Here’s How to Fix It.

Most people know that Google dominates the online search market, but did you know that the company has become the biggest player in the digital ad market? That’s a problem not only for consumers, but potentially for society as a whole, argues former digital advertising executive Dina Srinivasan.

Last year, Srinivasan gained attention for her paper “The Antitrust Case Against Facebook,” which explained how the tech giant’s market dominance can harm the public, even though the product is ostensibly free.
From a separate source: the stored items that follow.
-- ==== Sys2Proof/Machine/Messages.lean ====
section
/-!
DEFINITION. What peer devices send to this one: record packets, commit control, admissions, censuses, counter adds, writes
into exported windows, and pod-grid control (R156, R162, R163, R167, R170, R214, R262, R291, R331, R383, R386, R387, R418).
-/

namespace Sys2Proof.Machine

/-- What a peer sends that the state gives no occurrence. -/
def messageNot : Host.Outcome State Fault Refusal := .fault (.notEnabled "PEER_MESSAGE")

/-! ### Admission of peers' commit units (R167, R170) -/

/-- A peer's admitted unit. -/
def peerUnit (s : State) (src tag : Nat) : Option PeerUnit := s.defer.foreign.find? fun u => u.dev == src && u.tag == tag

/-- A unit of a peer is admitted while the sum allows, and holds a tag here (R167, R331). -/
def admitPeer (src tag defq : Nat) (pod : Option (Nat × Nat)) (s : State) : Host.Outcome State Fault Refusal :=
  match peerUnit s src tag, freeTag s with
  | none, some k =>
    if decide (557056 < admitted s + defq) || decide (4096 ≤ tag) then messageNot
    else .next (updDefer s fun d => { d with foreign := d.foreign ++ [⟨src, tag, defq, k, pod⟩] })
  | _, _ => messageNot

/-- Discard what is staged here of a peer's unit, and what its responders here have made (R170). -/
def discardPeer (s : State) (u : PeerUnit) : State :=
  let keep (r : DRec) : Bool := !(r.src == u.dev && r.tag == u.tag)
  updDefer (discardRecs s [u.own] []) fun d =>
    { d with thallus := d.thallus.map fun t => (t.1, t.2.keep keep) }

/-- The admission of a peer's unit ends, by a forced reset where `discard` holds (R167, R170). -/
def releasePeer (src tag : Nat) (discard : Bool) (s : State) : Host.Outcome State Fault Refusal :=
  match peerUnit s src tag with
  | none => messageNot
  | some u =>
    let s := if discard then discardPeer s u else s
    .next (admitWaiting (updDefer s fun d => { d with foreign := d.foreign.filter (· != u) }))

/-! ### Records and commits of peers (R156, R162, R163) -/

/-- Whether a record packet is one that a peer may send here: 1 to 64 of its units' records, aimed at mappable memory of
this device, each to the Thallus of its channel (R1, R155, R156, R167). -/
def packetOk (s : State) (src : Nat) (rs : List DRec) : Bool :=
  !rs.isEmpty && decide (rs.length ≤ 64) && rs.all fun r =>
    r.src == src && r.dev == s.firm.devNum && !r.ue && (peerUnit s src r.tag).isSome &&
      decide (r.pa + (if r.wide then 8 else 4) ≤ Config.mappable) &&
      r.pa % (if r.wide then 8 else 4) == 0 && r.opr != .cas &&
      !(r.wide && (r.opr == .fadd || r.opr == .fmin || r.opr == .fmax))

/-- The number here of a peer's commit, with the state in which it has one. -/
def peerCommit (s : State) (src : Nat) (a : PeerApply) : State × Nat :=
  match s.defer.peerCommits.find? fun c => c.dev == src && c.cid == a.cid with
  | some c => (s, c.own)
  | none =>
    let pod := if a.last then none else a.podNo.map fun k => (a.ctx, k, a.n)
    (bumpId (updDefer s fun d => { d with peerCommits := d.peerCommits ++ [⟨src, a.cid, s.nextId, pod⟩] }), s.nextId)

/-- The pod grid of a context with a number. -/
def podGrid (s : State) (ctx k : Nat) : Option Grid := s.work.grids.find? fun g => g.ctx == ctx && g.podNo == some k

/-- This device's own part of a pod grid's COMMIT.POD number n, while it is under way. -/
def ownCommit (s : State) (g : Grid) (n : Nat) : Option Commit :=
  s.defer.commits.find? fun c => c.scope == .pod && c.grid == g.uid && c.n == n

/-- Whether this device's own part of a pod grid's COMMIT.POD number n passes a test. A device whose local teams have all
ended takes no part of its own, and one that has completed its part, as every team that has not ended has made the
arrival, passes (R163, R168). -/
def ownPart (s : State) (ctx k n : Nat) (test : Commit → Bool) : Bool :=
  match podGrid s ctx k with
  | none => true
  | some g =>
    match ownCommit s g n with
    | some c => test c
    | none => (localTeams s g).all fun k => g.ended.contains k || s.work.teams.any fun t =>
        t.grid == g.uid && t.teamId == k && decide (n ≤ t.d.nPod)

/-- Whether a peer's commit covers a staged record: the peer's own, by count, tag and census (R153, R163). -/
def peerCovers (s : State) (src : Nat) (a : PeerApply) (r : DRec) : Bool :=
  let c := newCommit 0 (if a.last then .endTeam else .pod) a.n a.ctx 0 0 a.tags
  r.src == src && coversD s { c with census := a.census } r

/-- A Thallus that holds a peer's apply and every marker applies what the commit covers; for an arrival of a pod grid,
once this device's teams have made it too, and once what they have loaded before it has been performed (R109, R161 to
R164, R171, R374, R382). -/
def applyPeer (src : Nat) (a : PeerApply) (bad : List Nat) (s : State) : Host.Outcome State Fault Refusal :=
  let k := (s.firm.devNum, a.ch)
  let cov := (thallusOf s k).staged.filter (peerCovers s src a)
  let early := !a.last && a.podNo.any fun n => !ownPart s a.ctx n a.n (commitReady s)
  let loads := !a.last && (a.podNo.bind (podGrid s a.ctx)).any fun g => (ownCommit s g a.n).any fun c => olderLoads s c cov
  if early || loads || !mayCharge s a.ctx 1 || cov.any (fun r => rowLocked s (devBase r.dev + r.pa) || bankHeld s (devBase r.dev + r.pa))
  then messageNot
  else
    let p := peerCommit s src a
    .next (charge (applyRecs p.1 k.1 k.2 (peerCovers s src a) p.2 bad).1 a.ctx 1 cov.length)

/-- The completion of a peer's commit reaches the slices: its rows cease to pend; for a pod grid's, once this device has
reported its own part (R163, R164). -/
def completePeer (src cid : Nat) (s : State) : Host.Outcome State Fault Refusal :=
  match s.defer.peerCommits.find? fun c => c.dev == src && c.cid == cid with
  | none => messageNot
  | some c =>
    if c.pod.any fun p => !ownPart s p.1 p.2.1 p.2.2 allAcked then messageNot
    else .next (updDefer s fun d =>
      { d with peerCommits := d.peerCommits.filter (· != c)
               thallus := d.thallus.map fun t => (t.1, { t.2 with rows := t.2.rows.filter fun r => r.1 != c.own }) })

/-- Whether records of a device's part of a pod grid, which its COMMIT.POD number n covers, are staged here (R163). -/
def peerStaged (s : State) (dev ctx k n : Nat) : Bool :=
  s.defer.thallus.any fun t => t.2.staged.any fun r =>
    r.src == dev && r.dev == s.firm.devNum && covers8 n r.ep && r.census.isNone &&
      (peerUnit s dev r.tag).any fun u => u.pod == some (ctx, k)

/-- What a device's check of a launch record may find, 0 for nothing (R139). -/
def checkCode (k : Nat) : Bool :=
  k == 0 || [causeCode .lrecbad, causeCode .lfit, causeCode .dxlate, causeCode .dperm, causeCode .memue].any fun c => c.toNat == k

/-- A word of pod control (R141, R163, R419): reports go to the pod grid's lowest-numbered device, which tells the others
what all have reported; a part of a COMMIT.POD is reported once its records here are applied, and completed once this
device's is. -/
def podWord (src ctx k : Nat) (w : PodWord) (s : State) : Host.Outcome State Fault Refusal :=
  match podGrid s ctx k with
  | none => messageNot
  | some g =>
    let low := lowest (podOf s g)
    let here (pod : Bool) (n : Nat) (test : Commit → Bool) : Bool :=
      if pod then ownPart s ctx k n test
      else match s.defer.commits.find? fun c => c.scope == .grid && c.grid == g.uid && c.n == n with
        | some c => test c
        | none => decide (g.ended.length = (localTeams s g).length)
    let ok : Bool := match w with
      | .checked k _ => low == s.firm.devNum && g.phase == .waitPod && (checkOf s g src).isNone && checkCode k
      | .outcome k => low == src && g.phase == .waitPod && (podOutcome s g).isNone && checkCode k && (k != 0 || g.fail.isNone)
      | .arrived _ _ => low == s.firm.devNum
      | .applied pod n => low == s.firm.devNum && !(pod && peerStaged s src ctx k n)
      | .ended => low == s.firm.devNum
      | .go pod n => low == src && here pod n (commitReady s)
      | .complete pod n => low == src && here pod n allAcked && !(pod && (podOf s g).any fun d => peerStaged s d ctx k n)
      | .allEnded => low == src && decide (g.ended.length = (localTeams s g).length)
    if !ok || !(podOf s g).contains src || podHas s g src w then messageNot
    else .next (updDefer s fun d => { d with podSaid := d.podSaid ++ [⟨src, ctx, k, w⟩] })

/-- The close of a peer's commit whose token carries censuses: it covers what their responders on this device have made,
through this device's Sorus and Thallus units, as a commit that waits for no arrival and completes nothing (R162, R163,
R291, R331). -/
def closePeer (src : Nat) (idents : List Dword) (s : State) : Host.Outcome State Fault Refusal :=
  let l : List (Nat × Dword × Nat × Nat) := s.cen.named.filter fun n => n.1 == src && idents.contains n.2.1
  match l with
  | [] => messageNot
  | x :: _ =>
    let c := { newCommit s.nextId .pod 0 (((gridOf s x.2.2.2).map fun g => g.ctx).getD 0) x.2.2.2 s.nextId [] with
      census := l.map (fun n : Nat × Dword × Nat × Nat => n.2.2.1), podGo := true, closed := true, podDone := true }
    let s := updCen s fun k => { k with named := k.named.filter fun n => !l.contains n }
    .next (bumpId (putCommit s { c with toShip := closeTargets s c }))

/-! ### Censuses of peers (R331) -/

/-- Whether what a census asks for is within the limits that its root has checked (R289). -/
def peerCensusOk (c : PeerCensus) : Bool :=
  c.entry.toNat % 4 == 0 && decide (c.entry.toNat < 2 ^ 56) && decide (2 ≤ c.bresp ∧ c.bresp ≤ 32) && decide (c.oper < 5)

/-- A peer's census reaches this device's root: its cores are to be visited, with the pod grid's context here (R331). -/
def censusPeer (src : Nat) (p : PeerCensus) (s : State) : Host.Outcome State Fault Refusal :=
  match s.work.grids.find? fun g => g.ctx == p.ctx && g.podNo == some p.podNo && (podOf s g).contains src with
  | none => messageNot
  | some g =>
    let ask : Option PeerAsk := match p.unit with
      | none => g.tag.map fun t => ⟨src, g.uid, t, true, g.lr.deferq, false⟩
      | some t => (peerUnit s src t).map fun u => ⟨src, g.uid, u.own, false, u.defq, false⟩
    match ask with
    | none => messageNot
    | some a =>
      if !peerCensusOk p || s.cen.open'.any (fun c => c.ident == p.ident && (c.peer.map fun q => q.dev) == some src) then
        messageNot
      else
        let c : Census :=
          { id := s.nextId, ident := p.ident, slot := p.ident.toNat % 256, asker := s.nextId, ctx := p.ctx, q := 0
            oper := p.oper, pod := true, op := none, key := p.key, mask := p.mask, entry := p.entry, arg := p.arg
            bresp := p.bresp, ready := true, visited := [], cores := [], lates := [], late := 0, total := Part.none p.oper
            reported := [], peers := [], heard := none, done := false, closed := [], peer := some a }
        .next (bumpId (updCen s fun x =>
          { x with open' := x.open' ++ [c]
                   named := (x.named.filter fun n => !(n.1 == src && n.2.1 == p.ident)) ++ [(src, p.ident, c.id, g.uid)] }))

/-- The close of a peer's census, from the asker's root, which may discard a census that has not completed (R330 to R332).
-/
def censusShut (src : Nat) (ident : Dword) (s : State) : Host.Outcome State Fault Refusal :=
  let mine (c : Census) : Bool := c.ident == ident && (c.peer.map fun q => q.dev) == some src
  let shut (c : Census) : Census :=
    if mine c then { c with done := true, peer := c.peer.map fun q => { q with shut := true } } else c
  if !s.cen.open'.any mine then messageNot
  else .next (updCen s fun x => { x with open' := x.open'.map shut })

/-! ### Counters and windows (R214, R262) -/

/-- A remote counter add, or a poison mark, which adds nothing, is performed at the counter's home; one at pod scope
releases the peer's writes into windows here (R1, R127, R211, R262, R263). -/
def counterPeer (src pa scope : Nat) (poison : Bool) (s : State) : Host.Outcome State Fault Refusal :=
  let key := ownKey s pa
  if decide (Config.mappable < pa + 8) || pa % 8 != 0 || homeWaits s key then messageNot
  else
    let s := addCounter s key (if poison then 0 else 1) poison
    .next (if poison || scope != 3 then s else carryCopy s (.peer src) none key)

/-- A peer's write of up to 256 bytes enters a window; where the window is revoked or its team has ended, or the bytes
pass its length, nothing is written, and the peer's copy fails (R214, R262, R417). -/
def windowPeer (src core win off : Nat) (b : List Byte) (s : State) : Host.Outcome State Fault Refusal :=
  if b.isEmpty || decide (256 < b.length) then messageNot
  else
    match windowOf s core win with
    | none => .next s
    | some (t, w) =>
      if w.len < off + b.length then .next s
      else .next (writeRegion s t (.peer src) (.abuf (w.lo + off) b.length) fun s => abufPut s t (w.lo + off) b)

/-! ### Chunks of collectives (R266) -/

/-- A collective with what the next position of its ring says of a chunk: it has staging room, or has received it. -/
def chunkWord (src id : Nat) (f : Coll → Coll) (s : State) : Host.Outcome State Fault Refusal :=
  match s.work.colls.find? fun c => c.id == id with
  | none => messageNot
  | some c =>
    let next := (commOf s c.ctx c.comm).bind fun k => (ringPos s c).map fun p => k.ranks.getD ((p.1 + 1) % p.2) 0
    if c.done || next != some src then messageNot else .next (updColl s id f)

/-! ### Pod-grid control (R383, R386, R387) -/

/-- Whether a context is one of a pod that holds a device. -/
def podWith (s : State) (ctx src : Nat) : Bool := ((ctxOf s ctx).map fun c => c.pod.contains src).getD false

/-- A PREEMPT of a pod context that reaches this device from a peer (R383, R384). -/
def preemptPeer (src ctx us : Nat) (s : State) : Host.Outcome State Fault Refusal :=
  if !podWith s ctx src || draining s ctx || !(us == 0 || decide (100 ≤ us ∧ us ≤ 100000)) then messageNot
  else .next (withdraw (updCtx s ctx fun x =>
    { x with deadline := if us = 0 then x.deadline else us, drain := some ⟨s.clock, none⟩ }) ctx)

/-- A RESUME that reaches this device from a peer (R386). -/
def resumePeer (src ctx : Nat) (s : State) : Host.Outcome State Fault Refusal :=
  if !podWith s ctx src || draining s ctx then messageNot else .next (resumeGrids s ctx).1

/-- A forced reset that reaches this device from a peer (R387). -/
def resetPeer (src ctx cause : Nat) (s : State) : Host.Outcome State Fault Refusal :=
  if !podWith s ctx src then messageNot else .next (resetNow s ctx (BitVec.ofNat 9 cause))

/-! ### Reception -/

/-- What a peer sends takes effect, once the fabric is trained, while the peer is not lost and the device has not tripped
(R418, R427, R430). -/
def receive (src : Nat) (m : PeerMsg) (s : State) : Host.Outcome State Fault Refusal :=
  if !s.firm.powered || decide (s.firm.step < 6) || s.firm.tripped || !isPeer s src || peerHeld s src then messageNot
  else
    let s := hears s src
    match m with
    | .records rs => if packetOk s src rs then .next (rs.foldl stage s) else messageNot
    | .apply a bad => applyPeer src a bad s
    | .completed cid => completePeer src cid s
    | .admission tag defq pod => admitPeer src tag defq pod s
    | .release tag discard => releasePeer src tag discard s
    | .close idents => closePeer src idents s
    | .census c => censusPeer src c s
    | .censusClose ident => censusShut src ident s
    | .pod ctx k w => podWord src ctx k w s
    | .counter pa scope poison => counterPeer src pa scope poison s
    | .window core win off b => windowPeer src core win off b s
    | .credit id st => chunkWord src id (fun c => { c with credit := st :: c.credit }) s
    | .acked id st => chunkWord src id (fun c => { c with acked := st :: c.acked }) s
    | .preempt ctx us => preemptPeer src ctx us s
    | .resume ctx => resumePeer src ctx s
    | .reset ctx cause => resetPeer src ctx cause s

end Sys2Proof.Machine
end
Now she focuses on Google and the enormous advertising empire that has grown into the company’s biggest money-maker. In her new paper, “Why Google Dominates Advertising Markets,” Srinivasan analyses the digital ad market and argues that Google’s monopolization and the giant regulatory gaps on matters like transparency and conflicts of interest have created an anti-competitive environment that can be harmful to newspapers, consumers, and, ultimately, democracy itself. She proposes that fairness can be restored by using principles applied to financial market regulation.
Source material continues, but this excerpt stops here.